* [Task details] Reproduce the entire listing below verbatim.

* [Source material]
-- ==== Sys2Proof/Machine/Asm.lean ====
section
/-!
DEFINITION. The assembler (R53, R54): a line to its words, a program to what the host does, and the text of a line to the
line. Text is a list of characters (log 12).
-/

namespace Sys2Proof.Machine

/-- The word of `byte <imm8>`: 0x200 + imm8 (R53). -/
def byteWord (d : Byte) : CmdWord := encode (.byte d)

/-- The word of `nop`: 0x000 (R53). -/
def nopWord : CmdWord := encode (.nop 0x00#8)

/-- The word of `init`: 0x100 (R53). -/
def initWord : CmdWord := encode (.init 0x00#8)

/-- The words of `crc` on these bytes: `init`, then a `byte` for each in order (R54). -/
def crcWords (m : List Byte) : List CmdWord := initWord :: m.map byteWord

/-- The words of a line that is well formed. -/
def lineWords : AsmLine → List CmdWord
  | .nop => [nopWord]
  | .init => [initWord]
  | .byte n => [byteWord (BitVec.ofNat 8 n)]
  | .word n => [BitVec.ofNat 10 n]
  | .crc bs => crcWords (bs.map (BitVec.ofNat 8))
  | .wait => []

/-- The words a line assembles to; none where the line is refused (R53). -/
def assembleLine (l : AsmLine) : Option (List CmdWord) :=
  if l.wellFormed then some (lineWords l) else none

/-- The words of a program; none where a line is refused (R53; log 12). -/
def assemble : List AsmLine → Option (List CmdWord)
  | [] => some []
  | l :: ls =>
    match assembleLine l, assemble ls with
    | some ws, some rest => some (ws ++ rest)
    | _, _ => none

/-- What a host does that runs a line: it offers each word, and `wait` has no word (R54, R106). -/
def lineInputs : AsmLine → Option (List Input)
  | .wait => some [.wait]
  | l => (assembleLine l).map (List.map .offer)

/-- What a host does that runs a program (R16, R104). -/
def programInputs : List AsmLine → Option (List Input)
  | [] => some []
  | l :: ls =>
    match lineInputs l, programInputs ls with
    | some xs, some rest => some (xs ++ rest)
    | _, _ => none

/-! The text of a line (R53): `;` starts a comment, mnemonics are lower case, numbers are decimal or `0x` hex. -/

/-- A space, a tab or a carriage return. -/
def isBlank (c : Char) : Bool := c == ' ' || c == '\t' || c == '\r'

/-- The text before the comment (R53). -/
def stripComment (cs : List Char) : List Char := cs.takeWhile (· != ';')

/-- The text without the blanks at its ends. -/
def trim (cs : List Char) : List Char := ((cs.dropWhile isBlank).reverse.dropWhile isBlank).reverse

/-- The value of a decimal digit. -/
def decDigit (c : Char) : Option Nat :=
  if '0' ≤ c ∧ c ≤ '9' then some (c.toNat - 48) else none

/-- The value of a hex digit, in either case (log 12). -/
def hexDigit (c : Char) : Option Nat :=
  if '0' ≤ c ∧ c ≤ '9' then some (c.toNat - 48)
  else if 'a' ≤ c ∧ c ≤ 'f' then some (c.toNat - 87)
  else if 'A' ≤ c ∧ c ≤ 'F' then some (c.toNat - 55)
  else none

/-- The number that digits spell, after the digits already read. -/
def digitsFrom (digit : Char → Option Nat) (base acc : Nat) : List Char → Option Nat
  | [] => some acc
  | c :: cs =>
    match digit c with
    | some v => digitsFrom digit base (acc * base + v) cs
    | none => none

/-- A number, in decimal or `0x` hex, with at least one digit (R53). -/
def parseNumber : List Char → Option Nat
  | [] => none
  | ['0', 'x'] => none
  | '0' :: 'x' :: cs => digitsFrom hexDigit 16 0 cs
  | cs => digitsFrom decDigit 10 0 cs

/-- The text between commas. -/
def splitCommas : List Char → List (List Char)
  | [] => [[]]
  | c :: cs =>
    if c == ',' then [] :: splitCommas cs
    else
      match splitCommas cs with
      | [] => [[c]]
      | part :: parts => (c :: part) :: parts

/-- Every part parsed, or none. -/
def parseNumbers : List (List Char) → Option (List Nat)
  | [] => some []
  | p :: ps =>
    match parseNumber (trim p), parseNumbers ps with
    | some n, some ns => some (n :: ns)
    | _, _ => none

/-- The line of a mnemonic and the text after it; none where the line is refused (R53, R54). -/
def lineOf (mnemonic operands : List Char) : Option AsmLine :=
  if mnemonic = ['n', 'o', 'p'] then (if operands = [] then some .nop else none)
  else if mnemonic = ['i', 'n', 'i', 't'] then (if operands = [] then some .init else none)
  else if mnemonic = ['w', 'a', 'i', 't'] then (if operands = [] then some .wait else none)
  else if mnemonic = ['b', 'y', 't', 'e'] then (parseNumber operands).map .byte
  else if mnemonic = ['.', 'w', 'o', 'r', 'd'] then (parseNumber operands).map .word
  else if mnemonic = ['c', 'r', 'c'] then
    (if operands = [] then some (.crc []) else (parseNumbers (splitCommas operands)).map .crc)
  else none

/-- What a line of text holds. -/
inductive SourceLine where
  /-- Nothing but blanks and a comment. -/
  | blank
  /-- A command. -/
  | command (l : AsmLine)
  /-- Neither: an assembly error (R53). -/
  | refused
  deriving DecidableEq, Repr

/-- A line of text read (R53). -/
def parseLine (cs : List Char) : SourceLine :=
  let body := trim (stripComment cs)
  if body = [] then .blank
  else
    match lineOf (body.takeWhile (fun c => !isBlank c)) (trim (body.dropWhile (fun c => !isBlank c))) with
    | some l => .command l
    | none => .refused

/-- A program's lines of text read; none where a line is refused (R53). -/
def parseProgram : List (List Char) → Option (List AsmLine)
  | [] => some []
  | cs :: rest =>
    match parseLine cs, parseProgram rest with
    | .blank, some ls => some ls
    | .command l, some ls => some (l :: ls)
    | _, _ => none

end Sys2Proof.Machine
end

* [Solution to the problem]
-- ==== Sys2Proof/Machine/Asm.lean ====
section
/-!
DEFINITION. The assembler (R53, R54): a line to its words, a program to what the host does, and the text of a line to the
line. Text is a list of characters (log 12).
-/

namespace Sys2Proof.Machine

/-- The word of `byte <imm8>`: 0x200 + imm8 (R53). -/
def byteWord (d : Byte) : CmdWord := encode (.byte d)

/-- The word of `nop`: 0x000 (R53). -/
def nopWord : CmdWord := encode (.nop 0x00#8)

/-- The word of `init`: 0x100 (R53). -/
def initWord : CmdWord := encode (.init 0x00#8)

/-- The words of `crc` on these bytes: `init`, then a `byte` for each in order (R54). -/
def crcWords (m : List Byte) : List CmdWord := initWord :: m.map byteWord

/-- The words of a line that is well formed. -/
def lineWords : AsmLine → List CmdWord
  | .nop => [nopWord]
  | .init => [initWord]
  | .byte n => [byteWord (BitVec.ofNat 8 n)]
  | .word n => [BitVec.ofNat 10 n]
  | .crc bs => crcWords (bs.map (BitVec.ofNat 8))
  | .wait => []

/-- The words a line assembles to; none where the line is refused (R53). -/
def assembleLine (l : AsmLine) : Option (List CmdWord) :=
  if l.wellFormed then some (lineWords l) else none

/-- The words of a program; none where a line is refused (R53; log 12). -/
def assemble : List AsmLine → Option (List CmdWord)
  | [] => some []
  | l :: ls =>
    match assembleLine l, assemble ls with
    | some ws, some rest => some (ws ++ rest)
    | _, _ => none

/-- What a host does that runs a line: it offers each word, and `wait` has no word (R54, R106). -/
def lineInputs : AsmLine → Option (List Input)
  | .wait => some [.wait]
  | l => (assembleLine l).map (List.map .offer)

/-- What a host does that runs a program (R16, R104). -/
def programInputs : List AsmLine → Option (List Input)
  | [] => some []
  | l :: ls =>
    match lineInputs l, programInputs ls with
    | some xs, some rest => some (xs ++ rest)
    | _, _ => none

/-! The text of a line (R53): `;` starts a comment, mnemonics are lower case, numbers are decimal or `0x` hex. -/

/-- A space, a tab or a carriage return. -/
def isBlank (c : Char) : Bool := c == ' ' || c == '\t' || c == '\r'

/-- The text before the comment (R53). -/
def stripComment (cs : List Char) : List Char := cs.takeWhile (· != ';')

/-- The text without the blanks at its ends. -/
def trim (cs : List Char) : List Char := ((cs.dropWhile isBlank).reverse.dropWhile isBlank).reverse

/-- The value of a decimal digit. -/
def decDigit (c : Char) : Option Nat :=
  if '0' ≤ c ∧ c ≤ '9' then some (c.toNat - 48) else none

/-- The value of a hex digit, in either case (log 12). -/
def hexDigit (c : Char) : Option Nat :=
  if '0' ≤ c ∧ c ≤ '9' then some (c.toNat - 48)
  else if 'a' ≤ c ∧ c ≤ 'f' then some (c.toNat - 87)
  else if 'A' ≤ c ∧ c ≤ 'F' then some (c.toNat - 55)
  else none

/-- The number that digits spell, after the digits already read. -/
def digitsFrom (digit : Char → Option Nat) (base acc : Nat) : List Char → Option Nat
  | [] => some acc
  | c :: cs =>
    match digit c with
    | some v => digitsFrom digit base (acc * base + v) cs
    | none => none

/-- A number, in decimal or `0x` hex, with at least one digit (R53). -/
def parseNumber : List Char → Option Nat
  | [] => none
  | ['0', 'x'] => none
  | '0' :: 'x' :: cs => digitsFrom hexDigit 16 0 cs
  | cs => digitsFrom decDigit 10 0 cs

/-- The text between commas. -/
def splitCommas : List Char → List (List Char)
  | [] => [[]]
  | c :: cs =>
    if c == ',' then [] :: splitCommas cs
    else
      match splitCommas cs with
      | [] => [[c]]
      | part :: parts => (c :: part) :: parts

/-- Every part parsed, or none. -/
def parseNumbers : List (List Char) → Option (List Nat)
  | [] => some []
  | p :: ps =>
    match parseNumber (trim p), parseNumbers ps with
    | some n, some ns => some (n :: ns)
    | _, _ => none

/-- The line of a mnemonic and the text after it; none where the line is refused (R53, R54). -/
def lineOf (mnemonic operands : List Char) : Option AsmLine :=
  if mnemonic = ['n', 'o', 'p'] then (if operands = [] then some .nop else none)
  else if mnemonic = ['i', 'n', 'i', 't'] then (if operands = [] then some .init else none)
  else if mnemonic = ['w', 'a', 'i', 't'] then (if operands = [] then some .wait else none)
  else if mnemonic = ['b', 'y', 't', 'e'] then (parseNumber operands).map .byte
  else if mnemonic = ['.', 'w', 'o', 'r', 'd'] then (parseNumber operands).map .word
  else if mnemonic = ['c', 'r', 'c'] then
    (if operands = [] then some (.crc []) else (parseNumbers (splitCommas operands)).map .crc)
  else none

/-- What a line of text holds. -/
inductive SourceLine where
  /-- Nothing but blanks and a comment. -/
  | blank
  /-- A command. -/
  | command (l : AsmLine)
  /-- Neither: an assembly error (R53). -/
  | refused
  deriving DecidableEq, Repr

/-- A line of text read (R53). -/
def parseLine (cs : List Char) : SourceLine :=
  let body := trim (stripComment cs)
  if body = [] then .blank
  else
    match lineOf (body.takeWhile (fun c => !isBlank c)) (trim (body.dropWhile (fun c => !isBlank c))) with
    | some l => .command l
    | none => .refused

/-- A program's lines of text read; none where a line is refused (R53). -/
def parseProgram : List (List Char) → Option (List AsmLine)
  | [] => some []
  | cs :: rest =>
    match parseLine cs, parseProgram rest with
    | .blank, some ls => some ls
    | .command l, some ls => some (l :: ls)
    | _, _ => none

end Sys2Proof.Machine
end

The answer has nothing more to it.